(DC Comics, 2014)
Written by Geoff Johns
Pencils by David Finch
Inks by Richard Friend
Color Artwork by Sonia Oback
The delay between issues 6 and 7 took a lot of power out of the punch that was ultimately delivered by this concluding chapter of Forever Evil, particularly where the fate of Dick Grayson is concerned. However, that being said there is still a lot to be excited about in the final act of this epic tale. Sure many of the tie-in issues under the Forever Evil banner came out before issue 7, essentially letting the proverbial cat (or bird in this case, Robin) out of the bag but there are so many plot threads to be addressed that Nightwing’s unmasking is almost a half forgotten afterthought at this point. Geoff Johns’ packs such a voluminous amount of information into this issue that is no surprise when several plot threads are left unresolved. Let’s face it Forever Evil is an ambitious project, perhaps one of the most involved and complex narratives since Blackest Night and once again Johns does an extremely meticulous job of addressing the details that form the basis of the plot but, in the case of Dick Grayson Johns seems to have built up to an anti-climactic end in favor of more deeply exploring Lex Luthor’s ultimate role.

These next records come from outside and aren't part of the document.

-- ==== Sys2Proof/Certificates/Slice0/Obligations.lean ====
section
/-! DEFINITION. The statements about the model. -/

open Sys2Proof Sys2Proof.Machine

namespace Sys2Proof.Machine

/-- The scalar instructions of R82 that write a function of sA and b, by their commands. -/
def aluRows : List ((Nat → Stream → Bool → InsnW → Instr) × (W64 → W64 → W64)) :=
  [(.add, fun a b => a + b), (.sub, fun a b => a - b), (.and, fun a b => a &&& b), (.or, fun a b => a ||| b),
   (.xor, fun a b => a ^^^ b), (.shl, fun a b => a <<< b.toNat), (.shr, fun a b => a >>> b.toNat),
   (.sra, fun a b => a.sshiftRight b.toNat), (.mul, fun a b => a * b),
   (.mulh, fun a b => BitVec.ofInt 64 (a.toInt * b.toInt / 2 ^ 64)),
   (.mulhu, fun a b => BitVec.ofNat 64 (a.toNat * b.toNat / 2 ^ 64)),
   (.min, fun a b => if a.slt b then a else b), (.max, fun a b => if a.slt b then b else a),
   (.minu, fun a b => if a < b then a else b), (.maxu, fun a b => if a < b then b else a)]

/-- The divisions and remainders of R82. -/
def divRows : List ((Nat → Stream → Bool → InsnW → Instr) × (W64 → W64 → W64)) :=
  [(.div, fun a b => if b = 0 then 0 else a.sdiv b), (.divu, fun a b => if b = 0 then 0 else a / b),
   (.rem, fun a b => if b = 0 then a else a.srem b), (.remu, fun a b => if b = 0 then a else a % b)]

/-- The comparisons of R83 between registers and with an immediate. -/
def cmpRows : List ((Nat → Stream → InsnW → Instr) × (Nat → Stream → InsnW → Instr) × (W64 → W64 → Bool)) :=
  [(.cmpEq, .cmpiEq, fun a b => decide (a = b)), (.cmpNe, .cmpiNe, fun a b => decide (a ≠ b)),
   (.cmpLt, .cmpiLt, fun a b => a.slt b), (.cmpLe, .cmpiLe, fun a b => a.sle b),
   (.cmpLtu, .cmpiLtu, fun a b => a.ult b), (.cmpLeu, .cmpiLeu, fun a b => a.ule b)]

/-- The predicate logic of R83. -/
def predRows : List ((Nat → Stream → InsnW → Instr) × (Bool → Bool → Bool)) :=
  [(.pand, fun a b => a && b), (.por, fun a b => a || b), (.pxor, fun a b => a != b), (.pandn, fun a b => a && !b)]

/-- The instructions of the scalar instruction set, by their commands. -/
def scalarInsns : List (Nat → Stream → InsnW → Instr) :=
  [.nop, .halt, .br, .call, .jr, .twait, .rwait, .fence, .synci, .event,
   fun c x => .add c x false, fun c x => .add c x true, fun c x => .sub c x false, fun c x => .sub c x true,
   fun c x => .and c x false, fun c x => .and c x true, fun c x => .or c x false, fun c x => .or c x true,
   fun c x => .xor c x false, fun c x => .xor c x true, fun c x => .shl c x false, fun c x => .shl c x true,
   fun c x => .shr c x false, fun c x => .shr c x true, fun c x => .sra c x false, fun c x => .sra c x true,
   fun c x => .mul c x false, fun c x => .mul c x true, fun c x => .mulh c x false, fun c x => .mulh c x true,
   fun c x => .mulhu c x false, fun c x => .mulhu c x true, fun c x => .div c x false, fun c x => .div c x true,
   fun c x => .divu c x false, fun c x => .divu c x true, fun c x => .rem c x false, fun c x => .rem c x true,
   fun c x => .remu c x false, fun c x => .remu c x true, fun c x => .min c x false, fun c x => .min c x true,
   fun c x => .max c x false, fun c x => .max c x true, fun c x => .minu c x false, fun c x => .minu c x true,
   fun c x => .maxu c x false, fun c x => .maxu c x true, fun c x => .mov c x false, fun c x => .mov c x true,
   fun c x => .movh c x false, fun c x => .movh c x true,
   .cmpEq, .cmpNe, .cmpLt, .cmpLe, .cmpLtu, .cmpLeu, .cmpiEq, .cmpiNe, .cmpiLt, .cmpiLe, .cmpiLtu, .cmpiLeu,
   .pand, .por, .pxor, .pandn, .adda, .addai, .mova, .movs, .setdev, .setsp, .self,
   fun c x w => .ld8u c x w .ok, fun c x w => .ld16u c x w .ok, fun c x w => .ld32u c x w .ok, fun c x w => .ld64 c x w .ok,
   fun c x w => .ld8s c x w .ok, fun c x w => .ld16s c x w .ok, fun c x w => .ld32s c x w .ok,
   .st8, .st16, .st32, .st64, .reelGo, .reelStat, .crdGet, .crdWait, .crdGive,
   .knArrive, .knWait, .knGive, .knTake, .knSet, .knStore, .knRead, .knAbort]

From the beginning it was obvious that Luthor was going to play a major role in Forever but in a story with such an immensely large cast and sweeping scope sometimes it takes a bit of exposition to focus more accurately on just who the main character is going to be, in this case there is no doubt that Luthor became the focal point of the narrative. It became the story of his transformation from evil to almost good. We are still left with a Luthor who has his own best interest at heart although now there seems to be more grey areas in his world of formerly stark black and white. Johns does an amazing job of pulling Luthor more clearly into focus; as a character he has never seemed more human. Through his actions and especially through his narration we come to see him in a light we have not viewed him in before and what emerges is a Lex Luthor that is more complex and engrossing than ever. In fact I could easily envision a Luthor on-going monthly series spinning out of this whole thing.

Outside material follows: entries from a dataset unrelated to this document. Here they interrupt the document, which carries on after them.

-- ==== Sys2Proof/Laws/State.lean ====
section
/-! SUPPORT. What each update of the state leaves alone, field by field, and what each accessor reads after an update. -/

namespace Sys2Proof.Machine

open Sys2Proof

variable (s : State)

/-! ### `State.setCore` -/

@[simp] theorem State.setCore_pending (c : Nat) (k : Core) : (s.setCore c k).pending = s.pending := rfl
@[simp] theorem State.setCore_keel (c : Nat) (k : Core) : (s.setCore c k).keel = s.keel := rfl
@[simp] theorem State.setCore_stks (c : Nat) (k : Core) : (s.setCore c k).stks = s.stks := rfl
@[simp] theorem State.setCore_knot (c : Nat) (k : Core) : (s.setCore c k).knot = s.knot := rfl
@[simp] theorem State.setCore_teth (c : Nat) (k : Core) : (s.setCore c k).teth = s.teth := rfl
@[simp] theorem State.setCore_env (c : Nat) (k : Core) : (s.setCore c k).env = s.env := rfl
@[simp] theorem State.setCore_rig (c : Nat) (k : Core) : (s.setCore c k).rig = s.rig := rfl
@[simp] theorem State.setCore_anc (c : Nat) (k : Core) : (s.setCore c k).anc = s.anc := rfl
@[simp] theorem State.setCore_host (c : Nat) (k : Core) : (s.setCore c k).host = s.host := rfl
@[simp] theorem State.setCore_rip (c : Nat) (k : Core) : (s.setCore c k).rip = s.rip := rfl
@[simp] theorem State.setCore_gons (c : Nat) (k : Core) : (s.setCore c k).gons = s.gons := rfl
@[simp] theorem State.setCore_gonCe (c : Nat) (k : Core) : (s.setCore c k).gonCe = s.gonCe := rfl
@[simp] theorem State.setCore_merges (c : Nat) (k : Core) : (s.setCore c k).merges = s.merges := rfl
@[simp] theorem State.setCore_stale (c : Nat) (k : Core) : (s.setCore c k).stale = s.stale := rfl
@[simp] theorem State.setCore_pace (c : Nat) (k : Core) : (s.setCore c k).pace = s.pace := rfl
@[simp] theorem State.setCore_nextSeg (c : Nat) (k : Core) : (s.setCore c k).nextSeg = s.nextSeg := rfl
@[simp] theorem State.setCore_lastRead (c : Nat) (k : Core) : (s.setCore c k).lastRead = s.lastRead := rfl
@[simp] theorem State.setCore_acc (c : Nat) (k : Core) : (s.setCore c k).acc = s.acc := rfl

/-! ### `State.updCore` -/

@[simp] theorem State.updCore_pending (c : Nat) (f : Core → Core) : (s.updCore c f).pending = s.pending := rfl
@[simp] theorem State.updCore_keel (c : Nat) (f : Core → Core) : (s.updCore c f).keel = s.keel := rfl
@[simp] theorem State.updCore_stks (c : Nat) (f : Core → Core) : (s.updCore c f).stks = s.stks := rfl
@[simp] theorem State.updCore_knot (c : Nat) (f : Core → Core) : (s.updCore c f).knot = s.knot := rfl
@[simp] theorem State.updCore_teth (c : Nat) (f : Core → Core) : (s.updCore c f).teth = s.teth := rfl
@[simp] theorem State.updCore_env (c : Nat) (f : Core → Core) : (s.updCore c f).env = s.env := rfl
@[simp] theorem State.updCore_rig (c : Nat) (f : Core → Core) : (s.updCore c f).rig = s.rig := rfl
@[simp] theorem State.updCore_anc (c : Nat) (f : Core → Core) : (s.updCore c f).anc = s.anc := rfl
@[simp] theorem State.updCore_host (c : Nat) (f : Core → Core) : (s.updCore c f).host = s.host := rfl
@[simp] theorem State.updCore_rip (c : Nat) (f : Core → Core) : (s.updCore c f).rip = s.rip := rfl
@[simp] theorem State.updCore_gons (c : Nat) (f : Core → Core) : (s.updCore c f).gons = s.gons := rfl
@[simp] theorem State.updCore_gonCe (c : Nat) (f : Core → Core) : (s.updCore c f).gonCe = s.gonCe := rfl
@[simp] theorem State.updCore_merges (c : Nat) (f : Core → Core) : (s.updCore c f).merges = s.merges := rfl
@[simp] theorem State.updCore_stale (c : Nat) (f : Core → Core) : (s.updCore c f).stale = s.stale := rfl
@[simp] theorem State.updCore_pace (c : Nat) (f : Core → Core) : (s.updCore c f).pace = s.pace := rfl
@[simp] theorem State.updCore_nextSeg (c : Nat) (f : Core → Core) : (s.updCore c f).nextSeg = s.nextSeg := rfl
@[simp] theorem State.updCore_lastRead (c : Nat) (f : Core → Core) : (s.updCore c f).lastRead = s.lastRead := rfl
@[simp] theorem State.updCore_acc (c : Nat) (f : Core → Core) : (s.updCore c f).acc = s.acc := rfl

/-! ### `State.setStk` -/

@[simp] theorem State.setStk_pending (i : Nat) (t : Stack) : (s.setStk i t).pending = s.pending := rfl
@[simp] theorem State.setStk_keel (i : Nat) (t : Stack) : (s.setStk i t).keel = s.keel := rfl
@[simp] theorem State.setStk_cores (i : Nat) (t : Stack) : (s.setStk i t).cores = s.cores := rfl
@[simp] theorem State.setStk_knot (i : Nat) (t : Stack) : (s.setStk i t).knot = s.knot := rfl
@[simp] theorem State.setStk_teth (i : Nat) (t : Stack) : (s.setStk i t).teth = s.teth := rfl
@[simp] theorem State.setStk_env (i : Nat) (t : Stack) : (s.setStk i t).env = s.env := rfl
@[simp] theorem State.setStk_rig (i : Nat) (t : Stack) : (s.setStk i t).rig = s.rig := rfl
@[simp] theorem State.setStk_anc (i : Nat) (t : Stack) : (s.setStk i t).anc = s.anc := rfl
@[simp] theorem State.setStk_host (i : Nat) (t : Stack) : (s.setStk i t).host = s.host := rfl
@[simp] theorem State.setStk_rip (i : Nat) (t : Stack) : (s.setStk i t).rip = s.rip := rfl
@[simp] theorem State.setStk_gons (i : Nat) (t : Stack) : (s.setStk i t).gons = s.gons := rfl
@[simp] theorem State.setStk_gonCe (i : Nat) (t : Stack) : (s.setStk i t).gonCe = s.gonCe := rfl
@[simp] theorem State.setStk_merges (i : Nat) (t : Stack) : (s.setStk i t).merges = s.merges := rfl
@[simp] theorem State.setStk_stale (i : Nat) (t : Stack) : (s.setStk i t).stale = s.stale := rfl
@[simp] theorem State.setStk_pace (i : Nat) (t : Stack) : (s.setStk i t).pace = s.pace := rfl
@[simp] theorem State.setStk_nextSeg (i : Nat) (t : Stack) : (s.setStk i t).nextSeg = s.nextSeg := rfl
@[simp] theorem State.setStk_lastRead (i : Nat) (t : Stack) : (s.setStk i t).lastRead = s.lastRead := rfl
@[simp] theorem State.setStk_acc (i : Nat) (t : Stack) : (s.setStk i t).acc = s.acc := rfl

/-! ### `State.updStk` -/

@[simp] theorem State.updStk_pending (i : Nat) (f : Stack → Stack) : (s.updStk i f).pending = s.pending := rfl
@[simp] theorem State.updStk_keel (i : Nat) (f : Stack → Stack) : (s.updStk i f).keel = s.keel := rfl
@[simp] theorem State.updStk_cores (i : Nat) (f : Stack → Stack) : (s.updStk i f).cores = s.cores := rfl
@[simp] theorem State.updStk_knot (i : Nat) (f : Stack → Stack) : (s.updStk i f).knot = s.knot := rfl
@[simp] theorem State.updStk_teth (i : Nat) (f : Stack → Stack) : (s.updStk i f).teth = s.teth := rfl
@[simp] theorem State.updStk_env (i : Nat) (f : Stack → Stack) : (s.updStk i f).env = s.env := rfl
@[simp] theorem State.updStk_rig (i : Nat) (f : Stack → Stack) : (s.updStk i f).rig = s.rig := rfl
@[simp] theorem State.updStk_anc (i : Nat) (f : Stack → Stack) : (s.updStk i f).anc = s.anc := rfl
@[simp] theorem State.updStk_host (i : Nat) (f : Stack → Stack) : (s.updStk i f).host = s.host := rfl
@[simp] theorem State.updStk_rip (i : Nat) (f : Stack → Stack) : (s.updStk i f).rip = s.rip := rfl
@[simp] theorem State.updStk_gons (i : Nat) (f : Stack → Stack) : (s.updStk i f).gons = s.gons := rfl
@[simp] theorem State.updStk_gonCe (i : Nat) (f : Stack → Stack) : (s.updStk i f).gonCe = s.gonCe := rfl
@[simp] theorem State.updStk_merges (i : Nat) (f : Stack → Stack) : (s.updStk i f).merges = s.merges := rfl
@[simp] theorem State.updStk_stale (i : Nat) (f : Stack → Stack) : (s.updStk i f).stale = s.stale := rfl
@[simp] theorem State.updStk_pace (i : Nat) (f : Stack → Stack) : (s.updStk i f).pace = s.pace := rfl
@[simp] theorem State.updStk_nextSeg (i : Nat) (f : Stack → Stack) : (s.updStk i f).nextSeg = s.nextSeg := rfl
@[simp] theorem State.updStk_lastRead (i : Nat) (f : Stack → Stack) : (s.updStk i f).lastRead = s.lastRead := rfl
@[simp] theorem State.updStk_acc (i : Nat) (f : Stack → Stack) : (s.updStk i f).acc = s.acc := rfl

As monumentally game changing as the unmasking of Nightwing is, there is a revelation in this issue that dwarfs its implications by comparison to an unfathomable degree. Luthor’s vast intellect and razor sharp deductive ability serves him well in uncovering another major player’s secret identity. The possible long reaching effects of this discovery are mind boggling and could forever change the landscape of the DCU. Overall Johns handles the multitude of villains in Forever Evil with expert precision and attention to character, motivation and personality. His change of perspective regarding Captain Cold and several other villains who seem to have epiphanies of varying degrees by narratives’ end feels genuine and well planned, Johns does an admirable job of leaving no stone unturned in this regard. The Crime Syndicate’s fate is explored in particular detail; the various members and their resulting consequences are some of the most enthralling aspects of this issue and in fact Forever Evil in its entirety.
Of the many nods to the future of the DCU one that stands out to me as being extremely exciting is the meeting between Luthor and young Ted Kord. Kord aka Blue Beetle is set to play a major role in “Pax Americana”, a story in Grant Morrison’s groundbreaking Multiversity epic due out later this summer. His appearance here makes it apparent that Blue Beetle will be turning up sooner than later in the pages of Justice League; could a Booster Gold/ Blue Beetle reunion be far behind? I think not.

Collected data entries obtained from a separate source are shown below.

-- ==== Sys2Proof/Tests/Slice0.lean ====
section
/-! SUPPORT. Tests of the model: ill-formed commands that WellFormed refuses, states that meet the hypotheses of each
statement (a theorem `wit_<Name>` for the statement Name, one part for each of its clauses), and single steps whose
results are written out from the spec. -/

set_option Elab.async false

namespace Sys2Proof.Tests

open Sys2Proof Sys2Proof.Machine

/-! ### States -/

/-- The device ALOFT as device 5 of its fabric, with core k at place 0 of die 0, bound as logical core 0. -/
def aloft (k : Core) : State :=
  { State.reset with keel := { state := .aloft, target := .aloft }, cores := [(0, k)],
                     teth := { self := 5 }, rig := { live := { bind := [(0, 1)] } } }

/-- The same in RIGGED, with a gondola core that runs. -/
def rigged (k : Core) : State :=
  { aloft k with keel := { state := .rigged, target := .rigged }, gons := [(0, { mode := 1 })] }

/-- The device in MOORED, with a gondola core that runs. -/
def moored : State :=
  { State.reset with keel := { state := .moored, target := .moored }, gons := [(0, { mode := 1 })] }

/-- A stream that runs, with some scalar and address registers. -/
def runs (s a : Sparse W64) : StreamSt := { state := .running, s, a }

/-- An instruction word of its D, A and B fields and its low 32 bits. -/
def word (d a b imm : Nat) : InsnW := { low := BitVec.ofNat 48 (d * 2 ^ 43 + a * 2 ^ 38 + b * 2 ^ 33 + imm) }

/-- The address of offset o of a space of device 5. -/
def at5 (space o : Nat) : W64 := BitVec.ofNat 64 (5 * 2 ^ 48 + space * 2 ^ 44 + o)

/-- What a command leads to. -/
def after (i : Instr) (s : State) : State :=
  match exec i s with
  | .next t => t
  | _ => s


/-- crcBytes with the register evaluated at each byte, for evaluation in the kernel. -/
def crcGo : Nat → List Byte → Nat
  | r, [] => r
  | r, b :: t =>
    match crcBits 8 (r ^^^ b.toNat) with
    | 0 => crcGo 0 t
    | k + 1 => crcGo (k + 1) t

theorem crcGo_cons (x : Nat) (t : List Byte) :
    (match x with
     | 0 => crcGo 0 t
     | k + 1 => crcGo (k + 1) t) = crcGo x t := by cases x <;> rfl

theorem crcBytes_eq_crcGo (bs : List Byte) : ∀ r, crcBytes r bs = crcGo r bs := by
  induction bs with
  | nil => exact fun _ => rfl
  | cons b t ih => exact fun r => (ih _).trans (crcGo_cons (crcBits 8 (r ^^^ b.toNat)) t).symm

theorem crc32c_eq_crcGo (bs : List Byte) : crc32c bs = crcGo 0xFFFFFFFF bs ^^^ 0xFFFFFFFF :=
  congrArg (fun x : Nat => x ^^^ 0xFFFFFFFF) (crcBytes_eq_crcGo bs 0xFFFFFFFF)
/-! ### Ill-formed commands -/

theorem smoke_numbers : ([.nop 400 .a {}, .selfRefreshEntry 16, .refresh 0 512, .scrubRead 0 [(805306368, 0, 0)], .scrubRead 0 [(0, 68, 0)], .stackRequestService 0 0 [(0, 0, 256)], .reelDescStart 0 2, .tetherTrained 12, .ripPet 16,
    .kntOpArrive 17 0, .stow (.gon 16), .peerWatchTimeout 65535, .hostAckTimer 0, .hostAckTimer 5,
    .knotEntryStage .owner 262144 0 0, .knotEntryStage .owner 0 4 0, .kntNotifyWrite 256 0, .ctxDrainEnd 4096,
    .rcRegisterRead .owner 2, .bridleHeartbeatTimer false 8, .bridleHeartbeatTimer true 12, .pause 0 (some 8),
    .guardRecopyDone 0 32, .loftSpillDone 0 256, .knotOpAtHome [] {}, .knotOpAtHome [0] { bad := some 8 }, .knotReply { k := 0, bad := some 8 }, .heartbeat false { k := 8 },
    .heartbeat true { k := 0, bad := some 0 }, .heartbeat false { k := 0, bad := some 1 }, .portAdderTake 1024 0, .portAdderTake 0 16,
    .sagWarning 8 0, .sagWarning 0 65536, .thermalTrip true 16 0, .thermalTrip false 64 0, .dieResetDone 4 [] [],
    .dieResetDone 0 [400] [], .riggedReached [16], .keelVoteDisagree 32, .hostCmdStart 0 0,
    .linkBlockTimer 12] : List Instr).all (fun i => !i.wf) = true := by decide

Artistically David Finch does some of the best work of his stellar career in this issue, as well as in the series as a whole. His dynamic approach to storytelling and exciting page composition adds a degree of intensity to Johns’ already powerful narrative. The images explode from the page with a kind of kinetic energy that Finch seems to effortlessly command. His shadowy figures convey a spectrum of emotion ranging from intense brooding to the explosively violent. There is an energy just beneath the surface of Finch’s work that threatens to break through at times giving the action an enhanced sense of urgency. Richard Friend inks Finch perfectly, never muddying the subtle aspects of his pencils or losing the detail in a mass of black shadow. Friend’s inks are nuanced and light enough to let Finch’s genius come through. Sonia Oback’s colors are perfectly suited to bring Finch’s imagery to life; not overly vivid but suitably vibrant to capture the tonal quality of the images and narrative.
Forever Evil while not perfect does succeed in telling an entertaining and engrossing tale with implications that could echo through the DCU for the foreseeable future. Certainly Johns could have more thoroughly summed up the events of Forever Evil but what he has done is thought provoking and intriguing enough to make it one of my favorite events in recent times and I recommend diving into with both feet if you haven’t already. The story and art are both first rate, full of the kind of dark subject matter and sensibilities that have come to define the best of the DCU. (4/5)
Shawn is an aspiring writer/ artist who has been reading, collecting and living comic books for over 30 years. He lives in Baltimore with his wife, their son, lots of cats, dogs and other various finned and furry friends.